Eek, the small, gray, bearlike moon-pup, had been gnawing on a fragment of copper. It came trotting eagerly forward when Grag called out in his booming voice. The moon-pup stiffened and stared with beady, bright eyes at Oog as Otho put the meteor mimic down. The fat, little, white protean beast stared back solemnly at Eek.
“Go ahead, Oog — tear him apart!” Otho urged. “Give him the works. That moon-pup’s a big coward, anyway.”
Grag was speaking loudly, too, voicing the message he was also communicating by telepathy to his pet.

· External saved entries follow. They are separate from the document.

-- ==== Sys2Proof/Laws/State.lean ====
section
/-! SUPPORT. What each primitive update of State leaves in each field, one lemma per field, so that no proof unfolds a record
update. -/

namespace Sys2Proof.Machine

@[simp] theorem State.log_regs (s : State) (e : BusEvent) : (s.log e).regs = s.regs := rfl
@[simp] theorem State.log_shadow (s : State) (e : BusEvent) : (s.log e).shadow = s.shadow := rfl
@[simp] theorem State.log_ix (s : State) (e : BusEvent) : (s.log e).ix = s.ix := rfl
@[simp] theorem State.log_iy (s : State) (e : BusEvent) : (s.log e).iy = s.iy := rfl
@[simp] theorem State.log_sp (s : State) (e : BusEvent) : (s.log e).sp = s.sp := rfl
@[simp] theorem State.log_pc (s : State) (e : BusEvent) : (s.log e).pc = s.pc := rfl
@[simp] theorem State.log_i (s : State) (e : BusEvent) : (s.log e).i = s.i := rfl
@[simp] theorem State.log_r (s : State) (e : BusEvent) : (s.log e).r = s.r := rfl
@[simp] theorem State.log_iff0 (s : State) (e : BusEvent) : (s.log e).iff0 = s.iff0 := rfl
@[simp] theorem State.log_iff1 (s : State) (e : BusEvent) : (s.log e).iff1 = s.iff1 := rfl
@[simp] theorem State.log_im (s : State) (e : BusEvent) : (s.log e).im = s.im := rfl
@[simp] theorem State.log_nmiPending (s : State) (e : BusEvent) : (s.log e).nmiPending = s.nmiPending := rfl
@[simp] theorem State.log_irqPending (s : State) (e : BusEvent) : (s.log e).irqPending = s.irqPending := rfl
@[simp] theorem State.log_halted (s : State) (e : BusEvent) : (s.log e).halted = s.halted := rfl
@[simp] theorem State.log_budget (s : State) (e : BusEvent) : (s.log e).budget = s.budget := rfl
@[simp] theorem State.log_xySel (s : State) (e : BusEvent) : (s.log e).xySel = s.xySel := rfl
@[simp] theorem State.log_disp (s : State) (e : BusEvent) : (s.log e).disp = s.disp := rfl
@[simp] theorem State.log_pfx (s : State) (e : BusEvent) : (s.log e).pfx = s.pfx := rfl
@[simp] theorem State.log_phase (s : State) (e : BusEvent) : (s.log e).phase = s.phase := rfl
@[simp] theorem State.log_regions (s : State) (e : BusEvent) : (s.log e).regions = s.regions := rfl
@[simp] theorem State.log_mem (s : State) (e : BusEvent) : (s.log e).mem = s.mem := rfl
@[simp] theorem State.log_peripherals (s : State) (e : BusEvent) : (s.log e).peripherals = s.peripherals := rfl
@[simp] theorem State.log_diag (s : State) (e : BusEvent) : (s.log e).diag = s.diag := rfl
@[simp] theorem State.log_bus (s : State) (e : BusEvent) : (s.log e).bus = e :: s.bus := rfl
@[simp] theorem State.log_params (s : State) (e : BusEvent) : (s.log e).params = s.params := rfl
@[simp] theorem State.log_host (s : State) (e : BusEvent) : (s.log e).host = s.host := rfl
@[simp] theorem State.log_inputs (s : State) (e : BusEvent) : (s.log e).inputs = s.inputs := rfl
@[simp] theorem State.log_draws (s : State) (e : BusEvent) : (s.log e).draws = s.draws := rfl

@[simp] theorem State.write8_regs (s : State) (a : Word) (v : Byte) : (s.write8 a v).regs = s.regs := rfl
@[simp] theorem State.write8_shadow (s : State) (a : Word) (v : Byte) : (s.write8 a v).shadow = s.shadow := rfl
@[simp] theorem State.write8_ix (s : State) (a : Word) (v : Byte) : (s.write8 a v).ix = s.ix := rfl
@[simp] theorem State.write8_iy (s : State) (a : Word) (v : Byte) : (s.write8 a v).iy = s.iy := rfl
@[simp] theorem State.write8_sp (s : State) (a : Word) (v : Byte) : (s.write8 a v).sp = s.sp := rfl
@[simp] theorem State.write8_pc (s : State) (a : Word) (v : Byte) : (s.write8 a v).pc = s.pc := rfl
@[simp] theorem State.write8_i (s : State) (a : Word) (v : Byte) : (s.write8 a v).i = s.i := rfl
@[simp] theorem State.write8_r (s : State) (a : Word) (v : Byte) : (s.write8 a v).r = s.r := rfl
@[simp] theorem State.write8_iff0 (s : State) (a : Word) (v : Byte) : (s.write8 a v).iff0 = s.iff0 := rfl
@[simp] theorem State.write8_iff1 (s : State) (a : Word) (v : Byte) : (s.write8 a v).iff1 = s.iff1 := rfl
@[simp] theorem State.write8_im (s : State) (a : Word) (v : Byte) : (s.write8 a v).im = s.im := rfl
@[simp] theorem State.write8_nmiPending (s : State) (a : Word) (v : Byte) : (s.write8 a v).nmiPending = s.nmiPending := rfl
@[simp] theorem State.write8_irqPending (s : State) (a : Word) (v : Byte) : (s.write8 a v).irqPending = s.irqPending := rfl
@[simp] theorem State.write8_halted (s : State) (a : Word) (v : Byte) : (s.write8 a v).halted = s.halted := rfl
@[simp] theorem State.write8_budget (s : State) (a : Word) (v : Byte) : (s.write8 a v).budget = s.budget := rfl
@[simp] theorem State.write8_xySel (s : State) (a : Word) (v : Byte) : (s.write8 a v).xySel = s.xySel := rfl
@[simp] theorem State.write8_disp (s : State) (a : Word) (v : Byte) : (s.write8 a v).disp = s.disp := rfl
@[simp] theorem State.write8_pfx (s : State) (a : Word) (v : Byte) : (s.write8 a v).pfx = s.pfx := rfl
@[simp] theorem State.write8_phase (s : State) (a : Word) (v : Byte) : (s.write8 a v).phase = s.phase := rfl
@[simp] theorem State.write8_regions (s : State) (a : Word) (v : Byte) : (s.write8 a v).regions = s.regions := rfl
@[simp] theorem State.write8_mem (s : State) (a : Word) (v : Byte) : (s.write8 a v).mem = s.stored a v := rfl
@[simp] theorem State.write8_peripherals (s : State) (a : Word) (v : Byte) : (s.write8 a v).peripherals = s.peripherals := rfl
@[simp] theorem State.write8_diag (s : State) (a : Word) (v : Byte) : (s.write8 a v).diag = s.diag := rfl
@[simp] theorem State.write8_bus (s : State) (a : Word) (v : Byte) : (s.write8 a v).bus = .memWrite a v :: s.bus := rfl
@[simp] theorem State.write8_params (s : State) (a : Word) (v : Byte) : (s.write8 a v).params = s.params := rfl
@[simp] theorem State.write8_host (s : State) (a : Word) (v : Byte) : (s.write8 a v).host = s.host := rfl
@[simp] theorem State.write8_inputs (s : State) (a : Word) (v : Byte) : (s.write8 a v).inputs = s.inputs := rfl
@[simp] theorem State.write8_draws (s : State) (a : Word) (v : Byte) : (s.write8 a v).draws = s.draws := rfl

“Mop up the ship with that fat little monster, Eek!” Grag boomed. “Don’t show him any mercy.”
All watched intently as Eek and Oog slowly approached each other. They came face to face, crouched and eyed each other. Then, to the surprise of all and the consternation of Grag and Otho, the two little animals began to rub noses in friendly fashion. They gamboled about on the floor, playfully chasing each other.
“Devils of space, they’re playing!” Otho moaned in dismay. “Go ahead, Oog. Knock that moon-pup even crazier!”
But all the attempts of Grag and Otho to incite the two pets to battle failed. Oog and Eek behaved like long-separated brothers. Finally, in an ecstasy of happiness, Oog used his mimicking ability to make himself into an exact double of Eek. Ezra Gurney shouted with laughter.
“You’ve got two pets now, Grag — both alike.”
“Which of them is Eek?” Grag boomed bewilderedly.
Oog solved the problem by returning to his normal form. He gamboled up to Otho and rubbed against his leg.
“You’re a disgrace, Oog,” growled Otho disgustedly. “How you can associate with that miserable moon-pup, I can’t imagine.”
“All right, you two,” Captain Future interrupted. “We have to blast for the Pleasure Planet.” He called out the door of the
Comet,
before he closed it. “See you again, Hermit. I’ll bring you a new power plant.”
“You know damned well I don’t want any of your confounded machinery!” yelled the old man.
As the
Comet
rose from the little asteroid, they saw that the Hermit was already using a big stone to demolish the televisor transmitter that Curt had built.
“Won’t have any science on his world,” Ezra chuckled.
Grag took over the controls. The rockets blasted full power as the
Comet
laid a course through the crowded asteroidal zone toward the Pleasure Planet.